Below, compute the lower-bound of the 99% confidence interval for the variance of the duration:

# Question 12
var(kl$duration) * (nrow(kl) - 1) / tval1
## [1] 1198.543

And then, the upper bound:

# Question 13
var(kl$duration) * (nrow(kl) - 1) / tval2
## [1] 1262.082

Notice that the variance is in squared milliseconds. Typically, in an applied problem, it makes more sense to convert these estimates into a confidence interval for the square root of the variance (called the standard deviation). Compute the bounds on the standard deviation below:

sqrt(c(var(kl$duration) * (nrow(kl) - 1) / tval1,
       var(kl$duration) * (nrow(kl) - 1) / tval2))
## [1] 34.61997 35.52580

Go back and look at the histogram of the duration.
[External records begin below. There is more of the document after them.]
/-! ### Encoding -/

/-- 30_encoding R72: every mapped opcode with its length selects its instruction, and the bytes after it are left. -/
def Obligations.OpcodeMapSelectsInstructions : Prop :=
  ∀ (b1 b2 : Byte) (rest : List Byte),
    decode (0x00 :: rest) = .ok (.nul, rest) ∧ decode (0x01 :: b1 :: b2 :: rest) = .ok (.mar b1 b2, rest)
      ∧ decode (0x02 :: rest) = .ok (.sic, rest) ∧ decode (0x03 :: rest) = .ok (.rar, rest)
      ∧ decode (0x04 :: rest) = .ok (.aar, rest) ∧ decode (0x05 :: rest) = .ok (.ir0, rest)
      ∧ decode (0x06 :: rest) = .ok (.a01, rest) ∧ decode (0x07 :: rest) = .ok (.dr0, rest)
      ∧ decode (0x08 :: rest) = .ok (.s01, rest) ∧ decode (0x09 :: rest) = .ok (.x12, rest)
      ∧ decode (0x10 :: rest) = .ok (.x01, rest) ∧ decode (0x11 :: rest) = .ok (.jmp, rest)
      ∧ decode (0x12 :: rest) = .ok (.sr0, rest) ∧ decode (0x13 :: rest) = .ok (.srw, rest)
      ∧ decode (0x14 :: rest) = .ok (.lr0, rest) ∧ decode (0x15 :: rest) = .ok (.lrw, rest)
      ∧ decode (0x16 :: rest) = .ok (.taw, rest) ∧ decode (0x17 :: b1 :: rest) = .ok (.mr0 b1, rest)
      ∧ decode (0x18 :: b1 :: b2 :: rest) = .ok (.mrw b1 b2, rest) ∧ decode (0x19 :: rest) = .ok (.jz0, rest)
      ∧ decode (0x20 :: rest) = .ok (.jgw, rest) ∧ decode (0x21 :: rest) = .ok (.jew, rest)
      ∧ decode (0x22 :: b1 :: rest) = .ok (.or0 b1, rest) ∧ decode (0x23 :: b1 :: rest) = .ok (.an0 b1, rest)
      ∧ decode (0x24 :: b1 :: rest) = .ok (.je0 b1, rest) ∧ decode (0x25 :: rest) = .ok (.c01, rest)
      ∧ decode (0x26 :: rest) = .ok (.c02, rest) ∧ decode (0x27 :: rest) = .ok (.irw, rest)
      ∧ decode (0x28 :: rest) = .ok (.drw, rest) ∧ decode (0x29 :: rest) = .ok (.x03, rest)
      ∧ decode (0x2A :: rest) = .ok (.c03, rest) ∧ decode (0x2B :: rest) = .ok (.c30, rest)
      ∧ decode (0x2C :: rest) = .ok (.pl0, rest) ∧ decode (0x2D :: rest) = .ok (.pr0, rest)
      ∧ decode (0xFF :: rest) = .ok (.hlt, rest)

/-- 30_encoding R74: exactly the 221 bytes 0x0A..0x0F, 0x1A..0x1F and 0x2E..0xFE are unmapped, decoding rejects each by name, and each
raises UnknownOpcode when fetched as an opcode. -/
def Obligations.UnmappedOpcodesAreRejected : Prop :=
  (∀ op : Byte, slotOf op = none ↔
      (0x0A ≤ op.toNat ∧ op.toNat ≤ 0x0F) ∨ (0x1A ≤ op.toNat ∧ op.toNat ≤ 0x1F) ∨ (0x2E ≤ op.toNat ∧ op.toNat ≤ 0xFE))
    ∧ (∀ (op : Byte) (rest : List Byte), slotOf op = none → decode (op :: rest) = .error (.unmapped op))
    ∧ ((List.range 256).filter fun n => (slotOf (BitVec.ofNat 8 n)).isNone).length = 221
    ∧ ∀ s : State, slotOf (s.load s.ic) = none →
      cycleResult s = some (.unknownOpcode (s.load s.ic) s.ic) ∧ ∃ t, step s = .next t ∧ t.flt = ⟨true, s.load s.ic, s.ic⟩

/-- Decode and encode agree both ways (30_encoding R64, R72, R75): the bytes of every instruction decode to it, whatever follows,
and whatever decodes to an instruction begins with exactly its bytes. -/
def Obligations.DecodeAndEncodeAgree : Prop :=
  (∀ (i : Instr) (rest : List Byte), i.wf = true → decode (encode i ++ rest) = .ok (i, rest))
    ∧ ∀ (bs : List Byte) (i : Instr) (rest : List Byte), decode bs = .ok (i, rest) → bs = encode i ++ rest

/-- 30_encoding R76 with R68: what each line of the assembly notation stands for, for every operand in range, and that every
well-formed line stands for an instruction. -/
def Obligations.AssemblyNotationGivesBytes : Prop :=
  (∀ n : Nat, n < 0x10000 →
      (assemble ⟨0x01, [n]⟩).map encode = some [0x01, BitVec.ofNat 8 (n % 0x100), BitVec.ofNat 8 (n / 0x100)])
    ∧ (∀ n m : Nat, n < 0x100 → m < 0x100 →
      (assemble ⟨0x18, [n, m]⟩).map encode = some [0x18, BitVec.ofNat 8 n, BitVec.ofNat 8 m])
    ∧ (∀ n : Nat, n < 0x100 → ∀ op ∈ ([0x17, 0x22, 0x23, 0x24] : List Byte),
      (assemble ⟨op, [n]⟩).map encode = some [op, BitVec.ofNat 8 n])
    ∧ ∀ l : SourceLine, l.wf = true → ∃ i, assemble l = some i ∧ opcodeOf i = l.opcode

/-- A few words written out bit by bit from 30_encoding R71 and opcode_table.json decode to the instructions they stand for. -/
def Obligations.SampleWordsDecode : Prop :=
  decodeTableWord 24 0b000100100011010000000001 = some (.mar 0x34 0x12) ∧ decodeTableWord 8 0b00101000 = some .drw
    ∧ decodeTableWord 16 0b0000010100010111 = some (.mr0 0x05) ∧ decodeTableWord 8 0b00010011 = some .srw
    ∧ decodeTableWord 16 0b0001000000100100 = some (.je0 0x10) ∧ decodeTableWord 8 0b01010000 = none

/-! ### The Cycle -/

/-- 40_cycle R78 steps 1 to 4 and 20_memory R58 (1) to (3): what the opening of every Cycle writes, and that it writes nothing else. -/
def Obligations.CycleOpensWithFetchAndWatchdog : Prop :=
  ∀ s : State, beginCycle s = { s with curop := s.load s.ic, mem := (beginCycle s).mem }
    ∧ (beginCycle s).load 0x0010 = s.load 0x0010 + 1 ∧ (beginCycle s).load 0x0011 = s.load 0x0011 - 1
    ∧ ∀ a : Word, a ≠ 0x0010 → a ≠ 0x0011 → (beginCycle s).load a = s.load a

/-- A step runs the decoded instruction: the opcode as it stands before the watchdog update, the operand bytes as they stand after it
(40_cycle R78, R81), and around `exec` only the opening of the Cycle. -/
def Obligations.StepRunsTheDecodedInstruction : Prop :=
  ∀ (s : State) (i : Instr) (rest : List Byte),
    decode [s.load s.ic, (beginCycle s).load (s.ic + 1), (beginCycle s).load (s.ic + 2)] = .ok (i, rest) → i.wf = true →
      step s = exec i (beginCycle s)

/-- 60_exceptions R138: a Cycle that fetches an unmapped opcode. -/
def Obligations.UnknownOpcodeIsTaken : Prop :=
  ∀ s : State, mappedOpcode (s.load s.ic) = false →
    ∃ t, step s = .next t ∧ t.flt = ⟨true, s.load s.ic, s.ic⟩ ∧ t.curop = s.load s.ic
      ∧ t.ar = s.ar ∧ t.ic = s.ic ∧ t.r0 = s.r0 ∧ t.r1 = s.r1 ∧ t.r2 = s.r2 ∧ t.r3 = s.r3 ∧ t.hlt = s.hlt
      ∧ t.load 0x0010 = s.load 0x0010 + 1 ∧ t.load 0x0011 = s.load 0x0011 - 1
      ∧ (∀ a : Word, a ≠ 0x0010 → a ≠ 0x0011 → t.load a = s.load a)
      ∧ cycleResult s = some (.unknownOpcode (s.load s.ic) s.ic) ∧ mayCycle t = false

/-- 00_scope R8, 40_cycle R78, 60_exceptions R137 and R139: what the Cycle transaction answers. The reply is ok exactly for a mapped
opcode, and no transaction reports InvalidAddress. That a next state stands beside the reply for an unmapped opcode too is the model's
reading of the spec (log entry 4, DEDUCED from 60_exceptions R138 and 40_cycle R85), not what those rules say. -/
def Obligations.CycleTransactionReportsTheFault : Prop :=
  (∀ (p : Config.Params) (s : State), ∃ t, step s = .next t ∧ transact p .cycle s = .next (t, .cycle (cycleResult s)))
    ∧ (∀ s : State, cycleResult s = none ↔ mappedOpcode (s.load s.ic) = true)
    ∧ ∀ (p : Config.Params) (x : Txn) (s t : State) (r : Reply), transact p x s = .next (t, r) → replyCause r ≠ .invalidAddress

/-- 60_exceptions R136 and 42_alu R96: no instruction can itself fail, so every instruction ends in a next state. That a Cycle that
fetches an unmapped opcode ends in one as well, so that EVERY Cycle does, is the model's reading of the spec (log entry 4, DEDUCED from
60_exceptions R138 and 40_cycle R85). -/
def Obligations.EveryInstructionCompletes : Prop :=
  (∀ (i : Instr) (s : State), ∃ t, exec i s = .next t) ∧ ∀ s : State, ∃ t, step s = .next t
Do these bounds seem reasonable for the standard deviation? A good rule of thumb is that about 95% of the data should be within +/- two standard deviations of the mean.

A Look Ahead

Hopefully you found it insightful to work with some real data. Unfortunately, it is rarely interesting to consider means on their own (at least unless you have a lot of prior knowledge about a the data you are working with). What will be much easier to motivate is studying differences between duration. For example, do you take more time (or less) to type when you are copying versus writing your own text? Are there differences between the people in the class in the speed at which they type? Are there letter pairs that are harder/easier to type? We will build all of the tools to do these things over the next few weeks.